(Saved entries)
%%

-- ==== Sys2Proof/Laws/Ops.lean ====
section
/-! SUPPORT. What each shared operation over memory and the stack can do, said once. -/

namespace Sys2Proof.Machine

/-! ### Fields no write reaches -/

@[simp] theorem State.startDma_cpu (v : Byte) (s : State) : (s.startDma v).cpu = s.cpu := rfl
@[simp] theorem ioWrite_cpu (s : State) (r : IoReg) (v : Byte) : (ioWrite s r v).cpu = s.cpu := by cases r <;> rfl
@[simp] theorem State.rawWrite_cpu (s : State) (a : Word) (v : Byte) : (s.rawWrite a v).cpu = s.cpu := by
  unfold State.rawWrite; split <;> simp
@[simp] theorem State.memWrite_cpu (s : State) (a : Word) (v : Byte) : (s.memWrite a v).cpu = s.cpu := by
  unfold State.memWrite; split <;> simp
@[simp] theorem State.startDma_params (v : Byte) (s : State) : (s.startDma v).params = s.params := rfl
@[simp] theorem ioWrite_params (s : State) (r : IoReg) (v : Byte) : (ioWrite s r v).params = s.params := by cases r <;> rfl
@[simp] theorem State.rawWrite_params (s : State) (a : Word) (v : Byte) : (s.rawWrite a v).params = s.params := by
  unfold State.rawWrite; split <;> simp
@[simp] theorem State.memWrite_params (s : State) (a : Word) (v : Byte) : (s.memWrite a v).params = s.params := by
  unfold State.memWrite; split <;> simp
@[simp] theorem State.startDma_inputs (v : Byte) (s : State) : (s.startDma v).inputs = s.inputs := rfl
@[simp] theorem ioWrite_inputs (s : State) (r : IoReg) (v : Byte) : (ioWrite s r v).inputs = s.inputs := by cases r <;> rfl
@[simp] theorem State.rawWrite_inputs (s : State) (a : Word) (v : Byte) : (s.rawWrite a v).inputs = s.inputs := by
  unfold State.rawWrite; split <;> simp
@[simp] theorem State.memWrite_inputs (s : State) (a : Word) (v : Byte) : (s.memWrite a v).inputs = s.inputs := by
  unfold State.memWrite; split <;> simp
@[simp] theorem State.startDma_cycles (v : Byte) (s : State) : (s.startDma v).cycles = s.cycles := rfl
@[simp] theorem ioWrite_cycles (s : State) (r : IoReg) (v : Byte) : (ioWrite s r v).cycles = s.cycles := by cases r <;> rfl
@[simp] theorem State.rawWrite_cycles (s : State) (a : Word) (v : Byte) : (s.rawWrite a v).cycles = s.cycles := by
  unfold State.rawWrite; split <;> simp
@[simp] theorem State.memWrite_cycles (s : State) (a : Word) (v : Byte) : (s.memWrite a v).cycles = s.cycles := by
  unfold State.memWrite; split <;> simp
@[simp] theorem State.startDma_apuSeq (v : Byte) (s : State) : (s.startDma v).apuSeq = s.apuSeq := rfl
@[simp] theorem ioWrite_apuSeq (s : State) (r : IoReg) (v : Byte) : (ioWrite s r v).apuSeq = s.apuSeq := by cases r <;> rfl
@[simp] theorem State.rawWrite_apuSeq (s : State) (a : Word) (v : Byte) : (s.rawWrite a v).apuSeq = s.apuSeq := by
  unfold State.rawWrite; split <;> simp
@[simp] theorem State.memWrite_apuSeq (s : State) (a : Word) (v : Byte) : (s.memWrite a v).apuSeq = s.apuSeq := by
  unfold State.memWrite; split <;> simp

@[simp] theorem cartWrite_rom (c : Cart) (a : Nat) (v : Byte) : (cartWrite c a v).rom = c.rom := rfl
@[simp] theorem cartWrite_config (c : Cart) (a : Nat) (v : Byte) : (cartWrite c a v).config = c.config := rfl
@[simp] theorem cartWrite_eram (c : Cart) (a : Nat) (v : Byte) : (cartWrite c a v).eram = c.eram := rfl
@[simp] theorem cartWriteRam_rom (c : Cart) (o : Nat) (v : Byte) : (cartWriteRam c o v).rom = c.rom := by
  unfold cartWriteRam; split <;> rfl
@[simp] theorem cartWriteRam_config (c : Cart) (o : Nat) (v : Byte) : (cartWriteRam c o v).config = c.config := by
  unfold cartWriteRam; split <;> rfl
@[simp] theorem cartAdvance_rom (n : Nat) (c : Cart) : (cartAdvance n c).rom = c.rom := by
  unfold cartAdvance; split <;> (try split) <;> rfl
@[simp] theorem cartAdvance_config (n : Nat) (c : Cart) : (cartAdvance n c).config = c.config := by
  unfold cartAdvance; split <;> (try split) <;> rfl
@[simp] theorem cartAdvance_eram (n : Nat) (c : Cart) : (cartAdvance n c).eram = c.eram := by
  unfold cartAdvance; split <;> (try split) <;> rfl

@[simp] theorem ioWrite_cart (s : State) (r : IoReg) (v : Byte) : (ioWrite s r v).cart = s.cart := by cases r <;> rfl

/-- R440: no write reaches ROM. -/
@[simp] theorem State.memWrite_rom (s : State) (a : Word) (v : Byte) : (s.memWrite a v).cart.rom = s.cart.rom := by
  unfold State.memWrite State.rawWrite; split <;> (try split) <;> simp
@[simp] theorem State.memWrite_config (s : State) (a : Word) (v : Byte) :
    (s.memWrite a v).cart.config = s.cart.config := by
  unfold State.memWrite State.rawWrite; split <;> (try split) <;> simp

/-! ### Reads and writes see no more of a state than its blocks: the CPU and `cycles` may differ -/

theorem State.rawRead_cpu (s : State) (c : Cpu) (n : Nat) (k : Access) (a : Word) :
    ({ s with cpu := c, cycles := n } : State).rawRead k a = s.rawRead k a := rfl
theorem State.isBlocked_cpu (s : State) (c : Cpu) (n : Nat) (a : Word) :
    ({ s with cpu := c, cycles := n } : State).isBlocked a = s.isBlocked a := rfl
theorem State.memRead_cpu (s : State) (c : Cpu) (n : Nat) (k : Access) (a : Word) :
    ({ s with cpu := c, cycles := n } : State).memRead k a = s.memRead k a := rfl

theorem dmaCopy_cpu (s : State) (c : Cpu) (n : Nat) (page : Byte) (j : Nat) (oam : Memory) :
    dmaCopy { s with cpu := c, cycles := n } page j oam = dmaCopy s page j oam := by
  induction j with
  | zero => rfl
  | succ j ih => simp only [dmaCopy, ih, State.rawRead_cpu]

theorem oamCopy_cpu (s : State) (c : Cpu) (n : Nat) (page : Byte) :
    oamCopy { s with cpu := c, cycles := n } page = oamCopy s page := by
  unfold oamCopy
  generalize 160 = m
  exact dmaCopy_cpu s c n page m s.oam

%%
%%

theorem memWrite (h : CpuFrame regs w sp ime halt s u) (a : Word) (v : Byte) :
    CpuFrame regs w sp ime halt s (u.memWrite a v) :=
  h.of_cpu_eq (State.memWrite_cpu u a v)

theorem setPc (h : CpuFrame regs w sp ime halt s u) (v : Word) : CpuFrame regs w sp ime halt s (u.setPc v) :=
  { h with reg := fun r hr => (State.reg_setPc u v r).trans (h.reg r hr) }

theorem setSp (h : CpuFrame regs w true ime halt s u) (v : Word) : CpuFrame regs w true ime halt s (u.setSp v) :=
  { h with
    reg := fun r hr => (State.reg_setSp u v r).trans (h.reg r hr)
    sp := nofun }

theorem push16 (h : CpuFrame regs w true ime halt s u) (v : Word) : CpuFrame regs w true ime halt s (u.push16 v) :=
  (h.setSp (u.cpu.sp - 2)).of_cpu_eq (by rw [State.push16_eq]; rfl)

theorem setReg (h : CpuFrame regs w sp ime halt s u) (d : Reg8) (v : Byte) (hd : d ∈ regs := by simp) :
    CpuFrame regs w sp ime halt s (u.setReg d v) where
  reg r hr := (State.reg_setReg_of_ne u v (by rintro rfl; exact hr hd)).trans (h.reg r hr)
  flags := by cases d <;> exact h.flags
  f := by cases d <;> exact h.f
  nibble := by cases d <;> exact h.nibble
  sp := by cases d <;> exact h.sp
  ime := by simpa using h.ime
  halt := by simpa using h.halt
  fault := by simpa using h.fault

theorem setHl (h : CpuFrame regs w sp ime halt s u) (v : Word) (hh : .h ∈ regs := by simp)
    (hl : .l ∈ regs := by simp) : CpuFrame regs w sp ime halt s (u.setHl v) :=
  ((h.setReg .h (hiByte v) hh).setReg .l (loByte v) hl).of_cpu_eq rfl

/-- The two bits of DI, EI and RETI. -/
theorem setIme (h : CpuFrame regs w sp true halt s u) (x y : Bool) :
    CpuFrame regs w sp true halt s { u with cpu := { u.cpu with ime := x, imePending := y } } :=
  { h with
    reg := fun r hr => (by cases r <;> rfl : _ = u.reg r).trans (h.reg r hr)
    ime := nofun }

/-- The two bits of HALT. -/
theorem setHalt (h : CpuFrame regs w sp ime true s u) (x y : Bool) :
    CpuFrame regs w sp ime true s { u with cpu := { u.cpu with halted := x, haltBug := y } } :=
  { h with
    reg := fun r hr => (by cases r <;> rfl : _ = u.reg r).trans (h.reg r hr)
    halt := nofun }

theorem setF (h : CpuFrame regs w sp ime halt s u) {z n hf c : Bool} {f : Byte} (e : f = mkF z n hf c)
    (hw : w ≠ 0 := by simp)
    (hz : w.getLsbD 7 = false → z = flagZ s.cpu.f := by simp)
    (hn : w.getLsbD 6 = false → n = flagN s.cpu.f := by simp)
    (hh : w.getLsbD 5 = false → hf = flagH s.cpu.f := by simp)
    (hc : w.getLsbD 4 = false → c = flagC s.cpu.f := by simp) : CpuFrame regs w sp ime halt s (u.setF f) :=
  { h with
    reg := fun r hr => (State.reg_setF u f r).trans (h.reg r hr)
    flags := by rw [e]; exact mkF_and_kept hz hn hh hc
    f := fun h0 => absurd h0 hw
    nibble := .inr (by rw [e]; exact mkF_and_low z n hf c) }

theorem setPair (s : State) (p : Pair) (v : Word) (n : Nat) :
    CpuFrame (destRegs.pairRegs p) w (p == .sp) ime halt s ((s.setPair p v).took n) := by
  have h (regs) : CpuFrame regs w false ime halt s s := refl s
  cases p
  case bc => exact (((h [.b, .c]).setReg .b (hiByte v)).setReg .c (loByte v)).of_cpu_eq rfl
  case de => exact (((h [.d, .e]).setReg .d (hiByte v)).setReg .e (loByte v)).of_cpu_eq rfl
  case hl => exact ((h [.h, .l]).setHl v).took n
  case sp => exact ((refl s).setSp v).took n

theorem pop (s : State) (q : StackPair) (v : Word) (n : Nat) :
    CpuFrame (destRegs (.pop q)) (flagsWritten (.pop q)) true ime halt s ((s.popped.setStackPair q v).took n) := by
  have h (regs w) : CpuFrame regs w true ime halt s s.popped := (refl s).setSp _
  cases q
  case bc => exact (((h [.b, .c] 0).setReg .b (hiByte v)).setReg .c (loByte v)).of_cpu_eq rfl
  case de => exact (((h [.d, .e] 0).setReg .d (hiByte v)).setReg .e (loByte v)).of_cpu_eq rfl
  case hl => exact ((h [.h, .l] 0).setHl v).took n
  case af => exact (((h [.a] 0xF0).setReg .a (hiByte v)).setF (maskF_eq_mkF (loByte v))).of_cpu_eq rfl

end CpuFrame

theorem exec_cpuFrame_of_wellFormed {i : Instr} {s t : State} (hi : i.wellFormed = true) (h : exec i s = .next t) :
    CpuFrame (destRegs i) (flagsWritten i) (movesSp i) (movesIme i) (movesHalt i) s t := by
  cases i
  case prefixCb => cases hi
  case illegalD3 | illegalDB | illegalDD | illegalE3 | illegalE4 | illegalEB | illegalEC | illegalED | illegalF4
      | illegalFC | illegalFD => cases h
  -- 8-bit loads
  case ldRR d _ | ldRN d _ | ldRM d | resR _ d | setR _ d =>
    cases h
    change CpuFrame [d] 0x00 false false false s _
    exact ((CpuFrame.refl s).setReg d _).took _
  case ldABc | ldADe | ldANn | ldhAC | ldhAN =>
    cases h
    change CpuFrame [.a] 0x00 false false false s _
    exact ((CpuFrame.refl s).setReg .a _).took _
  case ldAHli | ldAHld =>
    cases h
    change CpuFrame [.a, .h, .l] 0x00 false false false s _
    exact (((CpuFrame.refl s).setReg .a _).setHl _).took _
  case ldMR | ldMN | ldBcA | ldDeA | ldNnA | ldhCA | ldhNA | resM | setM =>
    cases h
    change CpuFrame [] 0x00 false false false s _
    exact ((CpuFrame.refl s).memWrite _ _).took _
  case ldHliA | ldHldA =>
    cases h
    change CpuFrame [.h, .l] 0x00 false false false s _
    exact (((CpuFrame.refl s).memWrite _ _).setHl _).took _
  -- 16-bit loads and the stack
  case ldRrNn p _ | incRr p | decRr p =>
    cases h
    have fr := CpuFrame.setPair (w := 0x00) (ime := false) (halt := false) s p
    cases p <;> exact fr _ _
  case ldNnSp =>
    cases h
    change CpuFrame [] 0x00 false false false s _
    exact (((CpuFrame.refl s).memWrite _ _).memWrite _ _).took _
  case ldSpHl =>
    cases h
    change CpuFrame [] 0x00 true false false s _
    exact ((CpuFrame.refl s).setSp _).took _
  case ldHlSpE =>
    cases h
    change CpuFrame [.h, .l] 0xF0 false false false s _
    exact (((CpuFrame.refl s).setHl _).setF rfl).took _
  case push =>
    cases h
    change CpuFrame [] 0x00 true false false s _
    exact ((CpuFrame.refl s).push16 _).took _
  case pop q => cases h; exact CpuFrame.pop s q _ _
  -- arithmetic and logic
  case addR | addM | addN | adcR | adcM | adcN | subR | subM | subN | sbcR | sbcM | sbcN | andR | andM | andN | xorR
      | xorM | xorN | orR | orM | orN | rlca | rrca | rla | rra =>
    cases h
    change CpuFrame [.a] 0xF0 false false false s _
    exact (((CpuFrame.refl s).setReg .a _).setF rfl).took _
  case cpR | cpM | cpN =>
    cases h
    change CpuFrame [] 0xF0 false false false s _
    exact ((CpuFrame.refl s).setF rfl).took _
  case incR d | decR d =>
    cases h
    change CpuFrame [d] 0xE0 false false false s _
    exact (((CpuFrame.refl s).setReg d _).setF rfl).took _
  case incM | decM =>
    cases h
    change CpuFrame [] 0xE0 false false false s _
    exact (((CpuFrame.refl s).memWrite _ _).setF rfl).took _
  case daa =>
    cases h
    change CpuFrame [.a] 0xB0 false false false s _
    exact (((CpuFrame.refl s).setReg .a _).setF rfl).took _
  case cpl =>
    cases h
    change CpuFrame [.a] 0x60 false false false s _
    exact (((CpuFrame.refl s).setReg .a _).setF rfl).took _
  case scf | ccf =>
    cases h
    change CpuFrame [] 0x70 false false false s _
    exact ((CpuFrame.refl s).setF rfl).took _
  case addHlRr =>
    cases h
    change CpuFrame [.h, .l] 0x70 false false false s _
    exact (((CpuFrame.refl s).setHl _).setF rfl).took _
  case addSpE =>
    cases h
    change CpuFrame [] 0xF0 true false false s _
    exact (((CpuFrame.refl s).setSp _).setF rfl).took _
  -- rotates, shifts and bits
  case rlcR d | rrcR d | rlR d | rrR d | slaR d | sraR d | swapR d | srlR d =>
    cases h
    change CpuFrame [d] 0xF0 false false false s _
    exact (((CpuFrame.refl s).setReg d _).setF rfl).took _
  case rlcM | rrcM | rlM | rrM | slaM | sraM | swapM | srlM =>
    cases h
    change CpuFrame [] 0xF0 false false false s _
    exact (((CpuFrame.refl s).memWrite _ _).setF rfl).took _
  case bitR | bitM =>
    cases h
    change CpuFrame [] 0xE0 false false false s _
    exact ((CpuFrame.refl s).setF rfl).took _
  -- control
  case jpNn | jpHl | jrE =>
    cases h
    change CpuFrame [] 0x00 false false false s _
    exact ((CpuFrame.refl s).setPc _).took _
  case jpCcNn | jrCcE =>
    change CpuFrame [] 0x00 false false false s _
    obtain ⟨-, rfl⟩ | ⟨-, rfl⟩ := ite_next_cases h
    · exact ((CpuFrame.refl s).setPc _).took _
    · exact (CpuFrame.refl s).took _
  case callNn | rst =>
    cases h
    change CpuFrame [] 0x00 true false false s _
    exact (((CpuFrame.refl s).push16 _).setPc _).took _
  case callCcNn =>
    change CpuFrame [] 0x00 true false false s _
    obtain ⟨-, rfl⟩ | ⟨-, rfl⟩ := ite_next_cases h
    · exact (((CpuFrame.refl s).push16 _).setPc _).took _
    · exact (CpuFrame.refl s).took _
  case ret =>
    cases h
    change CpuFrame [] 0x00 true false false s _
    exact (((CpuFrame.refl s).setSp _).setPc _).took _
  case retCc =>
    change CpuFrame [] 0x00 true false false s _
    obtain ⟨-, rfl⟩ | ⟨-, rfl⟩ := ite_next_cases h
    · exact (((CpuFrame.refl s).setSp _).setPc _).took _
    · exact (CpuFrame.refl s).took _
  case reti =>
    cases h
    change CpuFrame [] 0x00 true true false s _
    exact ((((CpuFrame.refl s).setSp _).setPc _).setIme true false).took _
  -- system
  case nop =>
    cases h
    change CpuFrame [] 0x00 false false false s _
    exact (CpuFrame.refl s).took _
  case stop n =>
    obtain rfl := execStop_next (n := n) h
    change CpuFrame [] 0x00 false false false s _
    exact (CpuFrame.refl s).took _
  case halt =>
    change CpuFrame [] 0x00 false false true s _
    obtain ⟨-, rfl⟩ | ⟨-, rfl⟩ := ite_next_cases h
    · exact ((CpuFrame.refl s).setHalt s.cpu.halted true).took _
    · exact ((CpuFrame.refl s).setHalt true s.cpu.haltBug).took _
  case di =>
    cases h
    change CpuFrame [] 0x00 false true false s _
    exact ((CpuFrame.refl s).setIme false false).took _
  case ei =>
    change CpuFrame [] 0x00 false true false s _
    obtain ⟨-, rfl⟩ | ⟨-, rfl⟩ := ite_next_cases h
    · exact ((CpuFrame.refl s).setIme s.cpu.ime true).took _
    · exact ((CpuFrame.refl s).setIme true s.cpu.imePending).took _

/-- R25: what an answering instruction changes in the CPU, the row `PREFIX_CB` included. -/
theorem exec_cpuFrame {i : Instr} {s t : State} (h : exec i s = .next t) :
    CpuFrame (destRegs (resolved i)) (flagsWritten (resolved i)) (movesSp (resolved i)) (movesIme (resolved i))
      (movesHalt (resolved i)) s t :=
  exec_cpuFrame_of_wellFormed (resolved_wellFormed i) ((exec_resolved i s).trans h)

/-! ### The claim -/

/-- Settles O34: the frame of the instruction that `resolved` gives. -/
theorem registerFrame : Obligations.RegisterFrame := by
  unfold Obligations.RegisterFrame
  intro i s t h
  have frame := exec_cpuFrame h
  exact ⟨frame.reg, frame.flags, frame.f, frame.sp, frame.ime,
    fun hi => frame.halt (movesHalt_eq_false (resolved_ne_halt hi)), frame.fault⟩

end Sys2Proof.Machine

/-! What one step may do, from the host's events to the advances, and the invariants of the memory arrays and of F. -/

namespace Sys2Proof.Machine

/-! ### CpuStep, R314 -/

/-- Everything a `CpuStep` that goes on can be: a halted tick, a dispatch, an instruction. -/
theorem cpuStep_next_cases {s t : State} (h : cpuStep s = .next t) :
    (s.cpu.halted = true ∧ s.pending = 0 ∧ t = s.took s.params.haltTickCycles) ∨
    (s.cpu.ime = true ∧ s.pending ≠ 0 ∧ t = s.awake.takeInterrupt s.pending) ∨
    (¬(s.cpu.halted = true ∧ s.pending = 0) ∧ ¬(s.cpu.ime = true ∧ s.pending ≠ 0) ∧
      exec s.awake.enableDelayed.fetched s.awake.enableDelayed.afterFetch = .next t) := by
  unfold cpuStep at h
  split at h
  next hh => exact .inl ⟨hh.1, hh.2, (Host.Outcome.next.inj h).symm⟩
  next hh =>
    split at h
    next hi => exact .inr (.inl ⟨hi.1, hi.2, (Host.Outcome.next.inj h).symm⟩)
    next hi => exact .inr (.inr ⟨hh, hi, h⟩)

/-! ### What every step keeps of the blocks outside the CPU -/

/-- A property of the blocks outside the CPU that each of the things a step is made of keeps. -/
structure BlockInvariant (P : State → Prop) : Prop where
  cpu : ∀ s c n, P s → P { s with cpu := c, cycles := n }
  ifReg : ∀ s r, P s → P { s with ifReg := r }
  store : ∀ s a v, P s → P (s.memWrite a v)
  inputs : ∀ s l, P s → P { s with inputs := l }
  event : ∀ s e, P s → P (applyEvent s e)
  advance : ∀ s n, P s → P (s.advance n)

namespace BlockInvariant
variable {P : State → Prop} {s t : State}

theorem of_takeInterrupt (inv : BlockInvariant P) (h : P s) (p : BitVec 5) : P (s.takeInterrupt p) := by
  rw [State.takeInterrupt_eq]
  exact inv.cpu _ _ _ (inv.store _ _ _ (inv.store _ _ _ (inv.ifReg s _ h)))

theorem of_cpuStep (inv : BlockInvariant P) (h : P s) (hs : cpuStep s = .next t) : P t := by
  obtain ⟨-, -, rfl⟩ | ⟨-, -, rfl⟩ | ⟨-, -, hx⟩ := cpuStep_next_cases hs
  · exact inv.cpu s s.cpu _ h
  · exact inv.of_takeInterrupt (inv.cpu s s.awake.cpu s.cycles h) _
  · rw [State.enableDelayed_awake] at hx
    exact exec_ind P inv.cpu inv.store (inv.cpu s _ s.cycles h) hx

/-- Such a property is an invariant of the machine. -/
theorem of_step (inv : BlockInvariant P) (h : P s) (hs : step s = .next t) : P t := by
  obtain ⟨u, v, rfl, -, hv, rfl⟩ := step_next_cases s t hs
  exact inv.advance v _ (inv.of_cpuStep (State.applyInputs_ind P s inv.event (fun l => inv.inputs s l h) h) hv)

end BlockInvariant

%%
%%

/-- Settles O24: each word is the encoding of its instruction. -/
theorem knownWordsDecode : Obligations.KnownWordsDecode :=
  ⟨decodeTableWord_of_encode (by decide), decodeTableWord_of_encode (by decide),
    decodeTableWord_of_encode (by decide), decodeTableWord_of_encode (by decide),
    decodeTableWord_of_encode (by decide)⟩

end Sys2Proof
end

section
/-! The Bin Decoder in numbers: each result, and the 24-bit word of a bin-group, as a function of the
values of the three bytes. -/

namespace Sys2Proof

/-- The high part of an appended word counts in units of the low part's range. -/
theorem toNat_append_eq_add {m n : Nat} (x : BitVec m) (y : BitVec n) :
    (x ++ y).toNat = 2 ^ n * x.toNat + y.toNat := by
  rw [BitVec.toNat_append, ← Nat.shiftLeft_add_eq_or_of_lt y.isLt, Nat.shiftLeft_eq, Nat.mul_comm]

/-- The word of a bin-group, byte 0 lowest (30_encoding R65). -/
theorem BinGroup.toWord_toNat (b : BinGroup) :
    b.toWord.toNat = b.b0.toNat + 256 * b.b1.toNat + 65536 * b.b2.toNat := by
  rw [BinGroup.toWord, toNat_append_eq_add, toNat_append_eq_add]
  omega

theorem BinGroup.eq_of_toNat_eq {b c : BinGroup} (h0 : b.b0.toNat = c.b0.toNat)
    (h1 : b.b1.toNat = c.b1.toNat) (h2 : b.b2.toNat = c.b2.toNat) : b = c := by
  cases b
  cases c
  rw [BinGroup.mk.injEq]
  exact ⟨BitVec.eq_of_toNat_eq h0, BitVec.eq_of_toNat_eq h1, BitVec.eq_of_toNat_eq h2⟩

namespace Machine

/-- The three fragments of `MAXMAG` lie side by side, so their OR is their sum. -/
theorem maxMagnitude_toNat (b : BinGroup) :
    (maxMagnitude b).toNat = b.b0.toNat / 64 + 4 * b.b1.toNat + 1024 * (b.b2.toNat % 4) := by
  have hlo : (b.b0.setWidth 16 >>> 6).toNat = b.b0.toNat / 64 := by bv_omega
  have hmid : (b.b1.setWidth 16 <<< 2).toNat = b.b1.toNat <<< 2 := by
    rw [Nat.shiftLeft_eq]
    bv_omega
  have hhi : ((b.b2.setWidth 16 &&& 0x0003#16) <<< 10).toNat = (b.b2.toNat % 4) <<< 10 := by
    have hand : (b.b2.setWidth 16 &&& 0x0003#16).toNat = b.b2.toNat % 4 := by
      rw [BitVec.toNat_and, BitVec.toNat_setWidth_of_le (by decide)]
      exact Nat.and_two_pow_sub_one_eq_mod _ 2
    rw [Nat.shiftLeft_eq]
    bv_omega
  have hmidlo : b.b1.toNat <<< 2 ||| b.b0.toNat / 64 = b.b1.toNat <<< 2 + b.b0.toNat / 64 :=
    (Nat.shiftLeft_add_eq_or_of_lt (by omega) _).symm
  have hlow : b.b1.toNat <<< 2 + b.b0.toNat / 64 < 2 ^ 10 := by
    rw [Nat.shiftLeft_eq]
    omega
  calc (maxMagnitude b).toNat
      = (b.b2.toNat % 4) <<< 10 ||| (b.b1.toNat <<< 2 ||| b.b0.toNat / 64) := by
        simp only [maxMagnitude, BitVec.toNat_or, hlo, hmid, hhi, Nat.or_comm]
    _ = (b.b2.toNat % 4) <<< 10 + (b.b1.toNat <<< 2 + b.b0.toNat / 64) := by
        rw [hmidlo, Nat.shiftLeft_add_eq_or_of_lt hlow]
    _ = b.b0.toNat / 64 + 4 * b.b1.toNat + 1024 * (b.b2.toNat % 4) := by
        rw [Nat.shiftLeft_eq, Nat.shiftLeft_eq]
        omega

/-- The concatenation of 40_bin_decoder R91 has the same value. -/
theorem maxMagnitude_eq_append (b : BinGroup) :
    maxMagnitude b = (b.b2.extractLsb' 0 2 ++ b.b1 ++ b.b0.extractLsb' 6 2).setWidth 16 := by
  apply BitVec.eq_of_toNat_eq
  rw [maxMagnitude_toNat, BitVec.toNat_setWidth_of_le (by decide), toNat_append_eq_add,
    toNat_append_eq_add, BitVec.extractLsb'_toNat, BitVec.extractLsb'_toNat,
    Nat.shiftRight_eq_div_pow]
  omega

%%

■ **Work to complete**: Using the data above, repeat exactly the lines that begin at the line with "advance : ∀ s n, P s → P (s.advance n)" and end at the line with "end BlockInvariant", both ends included.

■ **Exercise solution**:
  advance : ∀ s n, P s → P (s.advance n)

namespace BlockInvariant
variable {P : State → Prop} {s t : State}

theorem of_takeInterrupt (inv : BlockInvariant P) (h : P s) (p : BitVec 5) : P (s.takeInterrupt p) := by
  rw [State.takeInterrupt_eq]
  exact inv.cpu _ _ _ (inv.store _ _ _ (inv.store _ _ _ (inv.ifReg s _ h)))

theorem of_cpuStep (inv : BlockInvariant P) (h : P s) (hs : cpuStep s = .next t) : P t := by
  obtain ⟨-, -, rfl⟩ | ⟨-, -, rfl⟩ | ⟨-, -, hx⟩ := cpuStep_next_cases hs
  · exact inv.cpu s s.cpu _ h
  · exact inv.of_takeInterrupt (inv.cpu s s.awake.cpu s.cycles h) _
  · rw [State.enableDelayed_awake] at hx
    exact exec_ind P inv.cpu inv.store (inv.cpu s _ s.cycles h) hx

/-- Such a property is an invariant of the machine. -/
theorem of_step (inv : BlockInvariant P) (h : P s) (hs : step s = .next t) : P t := by
  obtain ⟨u, v, rfl, -, hv, rfl⟩ := step_next_cases s t hs
  exact inv.advance v _ (inv.of_cpuStep (State.applyInputs_ind P s inv.event (fun l => inv.inputs s l h) h) hv)

end BlockInvariant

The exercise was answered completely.